┌─ AVAILABLE RECORDS
-- ==== Sys2Proof/Machine/Ops.lean ====
section
/-! DEFINITION. The named operations: the interface primitives of R11, completion and the two exceptions (R172, R173),
reset (R200, R201), the phases of the machine (R103 to R112), a whole command, and the command port (R36, R188). -/

namespace Sys2Proof.Machine

/-! ## Records and the phase register -/

/-- Append an event to the trace (R11, R101). -/
def State.emit (e : Event) (s : State) : State := { s with trace := s.trace ++ [e] }

/-- Append a host-side event (R101). -/
def State.record (e : HostEvent) (s : State) : State := { s with hostTrace := s.hostTrace ++ [e] }

/-- `PHASE <- p` (R11). -/
def State.goto (p : Phase) (s : State) : State := { s with phase := p }

/-! ## Interface primitives (R11, R115, R183 to R185) -/

/-- `CsAssert()`: the line goes low and the device sees the select edge. -/
def csAssert (s : State) : State :=
  State.emit .sel { s with csN := false, dev := s.dev.select }

/-- `CsDeassert()`: the line goes high and the device sees the deselect edge. -/
def csDeassert (s : State) : State :=
  State.emit .desel { s with csN := true, dev := s.dev.deselect s.draws, draws := s.draws + 1 }

/-- `Delay(ms)`: the delay runs and time passes for the device. -/
def delay (ms : Nat) (s : State) : State :=
  State.emit (.delay ms) { s with dev := s.dev.elapse ms }

/-- The ok flag of the next transfer: from the environment's script, a free value beyond it (I14;
DESIGN CHOICE, log entry 2). -/
def State.nextOk (s : State) : Bool :=
  match s.oks with
  | ok :: _ => ok
  | [] => Config.drawOk s.draws

/-- The state after the ok flag is taken: off the script, or one more draw. -/
def State.okTaken (s : State) : State :=
  { s with oks := s.oks.tail, draws := if s.oks.isEmpty then s.draws + 1 else s.draws }

/-- A byte is clocked out to the device; a failed transfer takes a draw. -/
def deviceTake (b : Byte) (ok : Bool) (s : State) : State :=
  { s with dev := s.dev.take s.draws b ok, draws := if ok then s.draws else s.draws + 1 }

/-- The state after `BusTx(b)`, whose ok flag is `s.nextOk` (R11). -/
def busTx (b : Byte) (s : State) : State :=
  State.emit (.tx b s.nextOk) (deviceTake b s.nextOk s.okTaken)

/-- The byte `BusRx` clocks in: the device's answer, whatever the transfer's ok flag is (R13, R101). -/
def State.nextByte (s : State) : Byte := s.okTaken.dev.answer s.okTaken.draws

/-- The state after `BusRx(f)`, whose ok flag is `s.nextOk` and whose byte is `s.nextByte` (R11). -/
def busRx (f : Byte) (s : State) : State :=
  State.emit (.rx f s.nextByte s.nextOk)
    (deviceTake f s.nextOk { s.okTaken with draws := s.okTaken.draws + 1 })

/-! ## Completion and the exceptions (R38, R172, R173, R177) -/

/-- `STATUS <- status; RLEN <- rlen; Complete(status); PHASE <- IDLE` (R38, R112). -/
def State.complete (status : BitVec 2) (rlen : Half) (s : State) : State :=
  State.goto .idle (State.record (.complete status) { s with status := status, rlen := rlen })

/-- Raising an exception: the whole of its entry is the STATUS written, RLEN 0 and the end of the command (R172, R173,
R177). There is no handler, no saved state and nothing to return from (R178): the return is the next command. -/
def raiseException (cause : BitVec 2) (s : State) : State := s.complete cause 0#16

/-- A failing transfer: `ERR <- 1; PHASE <- DESEL` (R173). BusError itself is raised in DONE. -/
def failTransfer (s : State) : State := State.goto .desel { s with err := true }

/-- After a transfer: on to the next phase, or the failure path (R106 to R108). -/
def afterTransfer (ok : Bool) (next : Phase) (s : State) : State :=
  if ok then s.goto next else failTransfer s

/-! ## Reset (R200, R201) -/

/-- What a reset taken during a run leaves in the registers (R41): the latches and buffers are free values
(DESIGN CHOICE, log entry 13). -/
def State.resetRegisters (s : State) : State :=
  { s with
    phase := .idle, csN := true, status := statusOk, rlen := 0#16
    kind := Config.drawKind s.draws, addr := Config.drawHalf s.draws 0, len := Config.drawHalf s.draws 1
    n := Config.drawHalf s.draws 2, idx := Config.drawHalf s.draws 3, err := Config.drawErr s.draws
    wbuf := Vector.ofFn fun i => Config.drawBuffer s.draws 0 i.val
    rbuf := Vector.ofFn fun i => Config.drawBuffer s.draws 1 i.val
    draws := s.draws + 1 }

/-- The reset input (R200 to R202): any phase ends at once; if the line was low the device sees it go high and the
trace shows `Desel`; no delay, no completion; nothing else reaches the device. -/
def applyReset (s : State) : State :=
  State.resetRegisters (if s.csN then s else csDeassert { s with dev := s.dev.cutFrame })

/-- The reset input is asserted now. -/
def State.resetDue (s : State) : Bool :=
  match s.resets with
  | 0 :: _ => true
  | _ => false

/-- One step passes on the way to the next reset. -/
def State.countdown (s : State) : State :=
  { s with resets := match s.resets with
      | [] => []
      | k :: rest => (k - 1) :: rest }

/-- The reset that is due is taken. -/
def takeReset (s : State) : State := applyReset { s with resets := s.resets.tail }

/-! ## The phases (R103 to R112) -/

/-- IDLE with a descriptor presented: `Issue(desc)` (R36, R103). -/
def issue (d : Descriptor) (s : State) : State :=
  State.goto .check
    (State.record (.issue d)
      { s with
        kind := d.kind, addr := d.operands.addr, len := d.operands.len, wbuf := d.operands.wdata })

/-- CHECK (R104). -/
def phaseCheck (s : State) : State :=
  match s.command with
  | none => raiseException statusInvalidArgument s
  | some c =>
    if valid s.kind s.addr s.len then State.goto .sel { s with n := c.nData s.len }
    else raiseException statusInvalidArgument s

/-- SEL (R105). -/
def phaseSel (s : State) : State :=
  State.goto .opc { csAssert s with idx := 0#16, err := false }

/-- Where OPC goes when the opcode was transferred (R106). -/
def afterOpcode (c : Command) (n : Half) : Phase :=
  if c.hasAddr then .alo else if 0 < n.toNat then .data else .desel

/-- OPC (R106). -/
def phaseOpc (s : State) : State :=
  match s.command with
  | none => s
  | some c => afterTransfer s.nextOk (afterOpcode c s.n) (busTx c.opcode s)

/-- ALO (R107). -/
def phaseAlo (s : State) : State :=
  afterTransfer s.nextOk .ahi (busTx (lowByte s.addr) s)

/-- AHI (R108). -/
def phaseAhi (s : State) : State :=
  afterTransfer s.nextOk .data (busTx (highByte s.addr) s)

/-- After a data byte: `IDX <- IDX + 1`, and DESEL when it reaches N (R109). -/
def afterData (ok : Bool) (s : State) : State :=
  if ok then
    State.goto (if s.idx + 1#16 = s.n then .desel else .data) { s with idx := s.idx + 1#16 }
  else failTransfer s

/-- `if ok then RBUF[IDX] <- b` (R109). -/
def storeByte (ok : Bool) (b : Byte) (s : State) : State :=
  { s with rbuf := if ok then s.rbuf.setIfInBounds s.idx.toNat b else s.rbuf }

/-- DATA, one byte (R109). -/
def phaseData (s : State) : State :=
  match s.command with
  | none => s
  | some c =>
    if h : s.idx.toNat < s.n.toNat ∧ s.idx.toNat < Config.pageSize then
      match c.dir with
      | .out => afterData s.nextOk (busTx (s.wbuf[s.idx.toNat]'h.2) s)
      | _ => afterData s.nextOk (storeByte s.nextOk s.nextByte (busRx Config.filler s))
    else s

/-- DESEL (R110). -/
def phaseDesel (s : State) : State := State.goto .settle (csDeassert s)

/-- SETTLE (R111). -/
def phaseSettle (s : State) : State := State.goto .done (delay Config.tSettleMs s)

/-- DONE (R112). -/
def phaseDone (s : State) : State :=
  match s.command with
  | none => s
  | some c =>
    if s.err then raiseException statusBusError s
    else s.complete statusOk (resultLength c s.n)

/-- One step of the phase machine; none of its own in IDLE, where the command port acts (R103). -/
def phaseStep (s : State) : State :=
  match s.phase with
  | .idle => s
  | .check => phaseCheck s
  | .sel => phaseSel s
  | .opc => phaseOpc s
  | .alo => phaseAlo s
  | .ahi => phaseAhi s
  | .data => phaseData s
  | .desel => phaseDesel s
  | .settle => phaseSettle s
  | .done => phaseDone s

/-- Why the current phase has no enabled step, if it has none (R84, R109). -/
def State.stuck (s : State) : Option Fault :=
  match s.phase with
  | .opc => if s.command = none then some .reservedKindInFrame else none
  | .data =>
    if s.command = none then some .reservedKindInFrame
    else if s.idx.toNat < s.n.toNat ∧ s.idx.toNat < Config.pageSize then none
    else some .dataNotEnabled
  | .done => if s.command = none then some .reservedKindInFrame else none
  | _ => none

/-! ## Steps of the machine -/

/-- One phase, or the reset that is due (R201). -/
def tick (s : State) : State :=
  if s.resetDue then takeReset s else phaseStep s.countdown

/-- Phases until the command has ended, at most `fuel` of them. -/
def runPhases (fuel : Nat) (s : State) : State :=
  match fuel with
  | 0 => s
  | k + 1 => if s.phase = .idle then s else runPhases k (tick s)

/-- No command takes more phases than this after `Issue`: CHECK, SEL, OPC, ALO, AHI, one DATA per byte of a page,
DESEL, SETTLE, DONE (R42). -/
def longestCommand : Nat := Config.pageSize + 8

/-- The command in progress goes on by one phase (R37: the port accepts nothing), or the machine is stuck. -/
def advance (s : State) : Result :=
  match s.stuck with
  | some f => .fault f
  | none => .next (phaseStep s.countdown)

/-- A command presented at the command port (R36 to R38, R42, R114): a reset that is due comes first (R200); while BUSY
is 1 the command waits and the one in progress goes on; in IDLE it is issued and runs to its end (DESIGN CHOICE,
log entry 12). -/
def runCommand (d : Descriptor) (s : State) : Result :=
  if s.resetDue then .next (takeReset s)
  else if s.busy then advance s
  else .next (runPhases longestCommand (issue d s.countdown))

/-! ## The command port (R188, R189) -/

/-- The waiting requesters: the number and next action of each one that has something to do. -/
def waiting (from_ : Nat) (rs : List (List HostAction)) : List (Nat × HostAction) :=
  match rs with
  | [] => []
  | [] :: rest => waiting (from_ + 1) rest
  | (a :: _) :: rest => (from_, a) :: waiting (from_ + 1) rest

/-- Take the next action off one requester's list. -/
def popRequester (r : Nat) (rs : List (List HostAction)) : List (List HostAction) :=
  rs.modify r List.tail

/-- The requester whose action is accepted in IDLE, and the state after it is taken from that requester: the only one
waiting, or any of several, a free choice (R188; DESIGN CHOICE, log entry 3). -/
def arbitrate (s : State) : Option (HostAction × State) :=
  match waiting 0 s.requesters with
  | [] => none
  | [(r, a)] => some (a, { s with requesters := popRequester r s.requesters })
  | (r, a) :: second :: more =>
    let all := (r, a) :: second :: more
    match all[Config.drawArbiter s.draws % all.length]? with
    | none => none
    | some (q, b) =>
      some (b, { s with requesters := popRequester q s.requesters, draws := s.draws + 1 })

/-- A descriptor with the reserved KIND 0 is accepted and fails its check (R88, R103, R104; DEDUCED, log entry
12). -/
def runReserved (d : Descriptor) (s : State) : Result := runCommand d s

/-- A requester lets time pass (R206). -/
def hostWait (ms : Nat) (s : State) : State := { s.countdown with dev := s.dev.elapse ms }

/-- A descriptor presented at the command port of an idle machine, nothing else to come before it. -/
def present (d : Descriptor) (s : State) : State :=
  { s with phase := .idle, resets := [], requesters := [[.issue d]] }

end Sys2Proof.Machine
end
└─
# DIRECTIONS FOR THIS TASK:
Taking the entries above, write out exactly each line from the one holding "R177). There is" to the one holding "kind := Config.drawKind", both included, and stop there.

# EXERCISE OUTPUT:
R177). There is no handler, no saved state and nothing to return from (R178): the return is the next command. -/
def raiseException (cause : BitVec 2) (s : State) : State := s.complete cause 0#16

/-- A failing transfer: `ERR <- 1; PHASE <- DESEL` (R173). BusError itself is raised in DONE. -/
def failTransfer (s : State) : State := State.goto .desel { s with err := true }

/-- After a transfer: on to the next phase, or the failure path (R106 to R108). -/
def afterTransfer (ok : Bool) (next : Phase) (s : State) : State :=
  if ok then s.goto next else failTransfer s

/-! ## Reset (R200, R201) -/

/-- What a reset taken during a run leaves in the registers (R41): the latches and buffers are free values
(DESIGN CHOICE, log entry 13). -/
def State.resetRegisters (s : State) : State :=
  { s with
    phase := .idle, csN := true, status := statusOk, rlen := 0#16
    kind := Config.drawKind s.draws, addr := Config.drawHalf s.draws 0, len := Config.drawHalf s.draws 1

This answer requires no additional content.